| Assignment |
Take the lines below between the one holding "def finishSend (s" and the one holding "let hit := fun", inclusive, and copy them exactly. Add nothing.
Provided records Start Marker
/-- Whether an entry admits the operation of a segment: its permission, and for an RMA its key (R467, R533). -/
def admits (n : Nat) (g : NeSeg) : Bool :=
  if g.op = 5 then cePerm n 3 else cePerm n (if g.op ≤ 1 then 1 else g.op) && (g.op < 2 || g.rkey == ceKey n)

/-- The entry that a segment matches (R467): one that admits it; where none does, one that refuses it (R533). -/
def chanFor (s : State) (g : NeSeg) : Option Channel :=
  match s.channels.find? fun c => hasId g.id c && admits c.entry.toNat g with
  | some c => some c
  | none => chanById s g.id

/-- What an entry of another identity does not know of: the reads answered. -/
def knownReads (c : Channel) (entry : BitVec 512) : List (Nat × Nat) :=
  if ceId entry.toNat = ceId c.entry.toNat then c.answered else []

/-- Installing an entry (R462) resets its ring's positions. A request accepted before keeps the entry that it had. -/
def installChan (s : State) (ctx table ch region : Nat) (entry : BitVec 512) : State :=
  match chanOf s ctx table ch with
  | some c =>
    putChan s { c with region, entry, rd := 0, wr := 0, ovf := false, answered := knownReads c entry, gen := c.gen + 1,
                       past := (c.gen, c.rd, c.wr) :: c.past }
  | none => putChan s { ctx, table, ch, region, entry }

/-! ## Completions (R466, R468, R471, R565) -/

/-- The 32 bytes of a completion record. -/
def neRecordWord (status fault op ch bytes tag addr : Nat) : Nat :=
  status + fault * 2 ^ 8 + op % 2 ^ 8 * 2 ^ 16 + ch % 64 * 2 ^ 24 + bytes % 2 ^ 32 * 2 ^ 32 + tag % 2 ^ 64 * 2 ^ 64 +
  addr % 2 ^ 64 * 2 ^ 128

/-- The counter rises by one, through the translation of the request's issue (R464, R466). -/
def neCount (s : State) (rcb ctx va : Nat) (ctr : Option Nat) : State :=
  match ctr with
  | none => s
  | some pa =>
    if cutOff s pa then postEvent s rcb (eventRecord 13 0x0E ctx 0 0 0 0 va)
    else (memAtomic (chargeMem s rcb pa 8) pa 8 0 1 0).1

/-- The read and write positions of an installation's ring. -/
def ringPos (c : Channel) (gen : Nat) : Nat × Nat :=
  if c.gen = gen then (c.rd, c.wr) else ((c.past.find? fun x => x.1 == gen).map fun x => x.2).getD (0, 0)

/-- One more record has been written to it. -/
def ringWrote (c : Channel) (gen : Nat) : Channel :=
  if c.gen = gen then { c with wr := c.wr + 1 }
  else { c with past := c.past.map fun x => if x.1 = gen then (x.1, x.2.1, x.2.2 + 1) else x }

/-- A record goes to the ring of the entry that its request was accepted with, if it has room; a full ring loses it (R462, R468). -/
def neRecord (s : State) (ctx table ch : Nat) (entry : BitVec 512) (gen word : Nat) : State :=
  match chanOf s ctx table ch with
  | none => s
  | some c =>
    let n := entry.toNat
    let (rd, wr) := ringPos c gen
    if ceRlog n = 0 then s
    else if 2 ^ ceRlog n ≤ wr - rd then (if c.gen = gen then putChan s { c with ovf := true } else s)
    else deviceWrite (putChan s (ringWrote c gen)) c.region ctx 0 (ceRing n + 32 * (wr % 2 ^ ceRlog n)) (leBytes 32 word)

/-- The bytes that a sender's request has moved. -/
def sentBytes (q : NeReq) : Nat :=
  let n := q.wr.toNat
  let size := fun (i : Nat) => min (wrSeg n) (wrLen n - i * wrSeg n)
  if wrOp n = 3 then (q.placed.map size).sum else ((q.segs.filter fun g => g.acked).map fun g => size g.part).sum

/-- A request of NPOST completes (R466): counter, record, outstanding bytes, network counter. -/
def finishSend (s : State) (q : NeReq) (status fault : Nat) : State :=
  let n := q.wr.toNat
  let s := { s with sends := s.sends.filter fun x => x.op != q.op }
  let s := neCount s q.region q.ctx (wrCtr n) q.ctr
  let bytes := if status = 1 then wrLen n else sentBytes q
  let s := if wrRec n then
      neRecord s q.ctx q.table (wrCh n) q.entry q.gen (neRecordWord status fault (wrOp n) (wrCh n) bytes (wrTag n) (wrLaddr n))
    else s
  let s := if q.begun then modChan s q.ctx q.table (wrCh n) fun c => { c with out := c.out - wrLen n } else s
  completeAt s q.blk q.pidx q.pos q.op

/-- The arms of a context that a received tag fires (R471). DESIGN CHOICE (log 71): these alone fire, since no rule gives how a tagged
grid message does (R86). -/
def fireArms (s : State) (ctx : Nat) (tag : BitVec 64) (addr : Nat) : State :=
  let hit := fun (a : Arm) => a.ctx == ctx && tag &&& a.mask == a.tag &&& a.mask
  { s with arriving := s.arriving ++ (s.arms.filter hit).map fun a =>
             { packet := a.packet, source := .leaf a.region, arg0 := some (BitVec.ofNat 64 addr) },
           arms := s.arms.filter fun a => !hit a || a.keep }

/-- A receive completes: counter, the arms that it fires, record (R466, R467, R471). -/
def finishRecv (s : State) (r : NeRecv) (status fault : Nat) : State :=
  let n := r.wr.toNat
  let s := { s with receives := s.receives.filter fun x => x.op != r.op }
  let s := neCount s r.region r.ctx (wrCtr n) r.ctr
  let s := if r.msg.isSome && cePerm r.entry.toNat 4 then fireArms s r.ctx r.tag (wrLaddr n) else s
  let tag := if r.msg.isSome then r.tag.toNat else wrTag n
  if wrRec n then
    neRecord s r.ctx r.table (wrCh n) r.entry r.gen (neRecordWord status fault 4 (wrCh n) r.bytes tag (wrLaddr n))
  else s

/-! ## Sending (R465, R466, R531) -/

def livePorts (s : State) : List Nat := (List.range 8).filter fun i => s.livePorts.getLsbD i

/-- Payload bytes of a region over the network (R103, R473). -/
def chargeNet (s : State) (rcb n : Nat) (received : Bool) : State :=
  count (charge s unitNet 6 rcb n) unitNet rcb (if received then 10 else 9) n

def putReq (s : State) (q : NeReq) : State := { s with sends := s.sends.map fun x => if x.op = q.op then q else x }

/-- The segments of a request: one for a read. -/
def reqParts (n : Nat) : Nat := if wrOp n = 3 then 1 else max 1 (ceilDiv (wrLen n) (wrSeg n))

/-- The bytes of a segment: place and number. -/
def segSpan (n part : Nat) : Nat × Nat :=
  if wrOp n = 3 then (0, 0) else (part * wrSeg n, min (wrSeg n) (wrLen n - part * wrSeg n))

/-- A segment goes out on its port, its bytes read anew. -/
def sendSeg (s : State) (q : NeReq) (g : SegState) : State :=
  let n := q.wr.toNat
  let (off, len) := segSpan n g.part
  let seg : NeSeg :=
    { id := ceId q.entry.toNat, op := wrOp n, rod := wrRod n, psn := g.psn, msg := q.op, part := g.part, nparts := reqParts n,
      offset := off, total := wrLen n, size := wrSeg n, tag := if wrOp n = 1 then BitVec.ofNat 64 (wrTag n) else 0,
      raddr := wrRaddr n, rkey := wrRkey n, data := pagesRead s q.pages (wrLaddr n + off) len }
  let s := chargeNet (chargePages s q.region q.pages (wrLaddr n + off) len) q.region len false
  { s with netOut := s.netOut ++ [.segment ((livePorts s).getD g.port 0) seg] }

/-- The first poisoned byte of what a request sends. -/
def reqPoison (s : State) (q : NeReq) (g : SegState) : Bool :=
  let (off, len) := segSpan q.wr.toNat g.part
  (pagesPoison s q.pages (wrLaddr q.wr.toNat + off) len).isSome

/-- A request of a channel may start (R465): it is the oldest that waits, and its bytes fit the allowance; the region is not held
at the engine or where its bytes lie (R104), and a port is live. -/
def sendReady (s : State) (q : NeReq) : Bool :=
  let n := q.wr.toNat
  let mine := fun (x : NeReq) => x.ctx == q.ctx && x.table == q.table && wrCh x.wr.toNat == wrCh n
  !q.begun && ((s.sends.filter fun x => mine x && !x.begun).map (·.op)).head? == some q.op && s.livePorts != 0 &&
  !heldAt s unitNet 6 q.region && (wrOp n == 3 || (heldAmong s q.region (q.pages.map fun p => p.2)).isNone) &&
  match chanOf s q.ctx q.table (wrCh n) with
  | some c => c.out + wrLen n ≤ ceAllow q.entry.toNat
  | none => false

/-- A request starts: its segments leave over the live ports in turn. One that reads poisoned bytes fails (R511). -/
def startSend (s : State) (q : NeReq) : State :=
  let n := q.wr.toNat
  let k := reqParts n
  if (pagesPoison s q.pages (wrLaddr n) (if wrOp n = 3 then 0 else wrLen n)).isSome then finishSend s q 3 0x0E
  else
    match chanOf s q.ctx q.table (wrCh n) with
    | none => s
    | some c =>
      let p := (livePorts s).length
      let segs : List SegState := (List.range k).map fun i =>
        { part := i, psn := c.psn + i, port := (c.start + i) % p, sentAt := s.nextId + i }
      let q := { q with begun := true, segs }
      let s := putChan s { c with out := c.out + wrLen n, psn := c.psn + k, start := (c.start + k) % p }
      segs.foldl (fun s g => sendSeg s q g) (putReq { s with nextId := s.nextId + k } q)

/-- NPOST_START (R465). -/
def onNpostStart (op : Nat) (s : State) : Option State :=
  match s.sends.find? fun q => q.op == op with
  | none => none
  | some q => due (sendReady s q) (startSend s q)

/-- The step of NPOST_START. -/
def execNpostStart (op : Nat) (s : State) : Host.Outcome State Fault Refusal := occur s (onNpostStart op s)

/-- A request fails: the receiver is told, and nothing more of it is sent. -/
def failSend (s : State) (q : NeReq) (status fault : Nat) : State :=
  finishSend { s with netOut := s.netOut ++ [.abort (ceId q.entry.toNat) q.op] } q status fault

/-- One segment is sent again (R465, R531): on the next port, or its request fails after seven times. -/
def resend (s : State) (q : NeReq) (g : SegState) (counted : Bool) : State :=
  if counted ∧ 7 ≤ g.resent then failSend s q 4 0
  else if reqPoison s q g then failSend s q 3 0x0E
  else
    let p := (livePorts s).length
    let g := { g with resent := g.resent + bit counted, port := (g.port + 1) % p, sentAt := s.nextId, later := [] }
    let q := { q with segs := q.segs.map fun x => if x.part = g.part then g else x }
    sendSeg (putReq { s with nextId := s.nextId + 1 } q) q g

/-- A segment of a request that is still unacknowledged, for a request by its number. -/
def openSeg (s : State) (op part : Nat) : Option (NeReq × SegState) :=
  (s.sends.find? fun q => q.op == op && q.begun).bind fun q =>
    (q.segs.find? fun g => g.part == part && !g.acked).map fun g => (q, g)

/-- NE_RETRANSMIT_TIMEOUT (R531). -/
def onNeRetransmitTimeout (op part : Nat) (s : State) : Option State :=
  match openSeg s op part with
  | none => none
  | some (q, g) => due (s.livePorts != 0) (resend s q g true)

/-- The step of NE_RETRANSMIT_TIMEOUT. -/
def execNeRetransmitTimeout (op part : Nat) (s : State) : Host.Outcome State Fault Refusal :=
  occur s (onNeRetransmitTimeout op part s)

/-- NE_NOT_READY_RECEIVE (R467): the segments not acknowledged are sent again; the retries of R531 do not count it. -/
def onNeNotReadyReceive (op : Nat) (s : State) : Option State :=
  match s.sends.find? fun q => q.op == op && q.begun with
  | none => none
  | some q =>
    due (s.livePorts != 0) ((q.segs.filter fun g => !g.acked).foldl (fun s g =>
      match openSeg s op g.part with
      | some x => resend s x.1 x.2 false
      | none => s) s)

/-- The step of NE_NOT_READY_RECEIVE. -/
def execNeNotReadyReceive (op : Nat) (s : State) : Host.Outcome State Fault Refusal := occur s (onNeNotReadyReceive op s)

/-- The requests of a channel in flight whose entry has an identity: that which they were accepted with (R462). -/
def chanReqs (s : State) (c : Channel) (id : NeId) : List NeReq :=
  s.sends.filter fun q => q.begun && isChan q.ctx q.table (wrCh q.wr.toNat) c && ceId q.entry.toNat == id

/-- One segment is reported received: it is acknowledged, and the missing ones sent before it take note (R531). -/
def reportSeg (s : State) (c : Channel) (id : NeId) (psn : Nat) : State :=
  match (chanReqs s c id).findSome? fun q => (q.segs.find? fun g => g.psn == psn && !g.acked && wrOp q.wr.toNat != 3) with
  | none => s
  | some g =>
    let qs := (chanReqs s c id).map fun q => { q with segs := q.segs.map fun x =>
      if x.psn = psn ∧ x.sentAt = g.sentAt then { x with acked := true }
      else if !x.acked && x.sentAt < g.sentAt then { x with later := insNat x.later psn } else x }
    qs.foldl putReq s

/-- Segments that three later ones were reported ahead of are sent again. -/
def resendLost (s : State) (c : Channel) (id : NeId) : State :=
  (chanReqs s c id).foldl (fun s q => q.segs.foldl (fun s g =>
    match openSeg s q.op g.part with
    | some x => if 3 ≤ x.2.later.length then resend s x.1 x.2 true else s
    | none => s) s) s

/-- An acknowledgement (R466, R531), or the refusal of a whole message (R533): of a read of poisoned bytes, status 3 (R511). -/
def ackArrives (s : State) (c : Channel) (a : NeAck) : State :=
  let s := match a.refusal with
    | some (msg, fault) =>
      (match (chanReqs s c a.id).find? fun q => q.op == msg with
       | some q => finishSend s q (if fault = 0x0E then 3 else 2) fault
       | none => s)
    | none => s
  let s := resendLost (a.received.foldl (fun s p => reportSeg s c a.id p) s) c a.id
  (chanReqs s c a.id).foldl (fun s q =>
    if wrOp q.wr.toNat != 3 && q.segs.all fun g => g.acked then finishSend s q 1 0 else s) s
Provided records End Marker
| Solution to the problem |
def finishSend (s : State) (q : NeReq) (status fault : Nat) : State :=
  let n := q.wr.toNat
  let s := { s with sends := s.sends.filter fun x => x.op != q.op }
  let s := neCount s q.region q.ctx (wrCtr n) q.ctr
  let bytes := if status = 1 then wrLen n else sentBytes q
  let s := if wrRec n then
      neRecord s q.ctx q.table (wrCh n) q.entry q.gen (neRecordWord status fault (wrOp n) (wrCh n) bytes (wrTag n) (wrLaddr n))
    else s
  let s := if q.begun then modChan s q.ctx q.table (wrCh n) fun c => { c with out := c.out - wrLen n } else s
  completeAt s q.blk q.pidx q.pos q.op

/-- The arms of a context that a received tag fires (R471). DESIGN CHOICE (log 71): these alone fire, since no rule gives how a tagged
grid message does (R86). -/
def fireArms (s : State) (ctx : Nat) (tag : BitVec 64) (addr : Nat) : State :=
  let hit := fun (a : Arm) => a.ctx == ctx && tag &&& a.mask == a.tag &&& a.mask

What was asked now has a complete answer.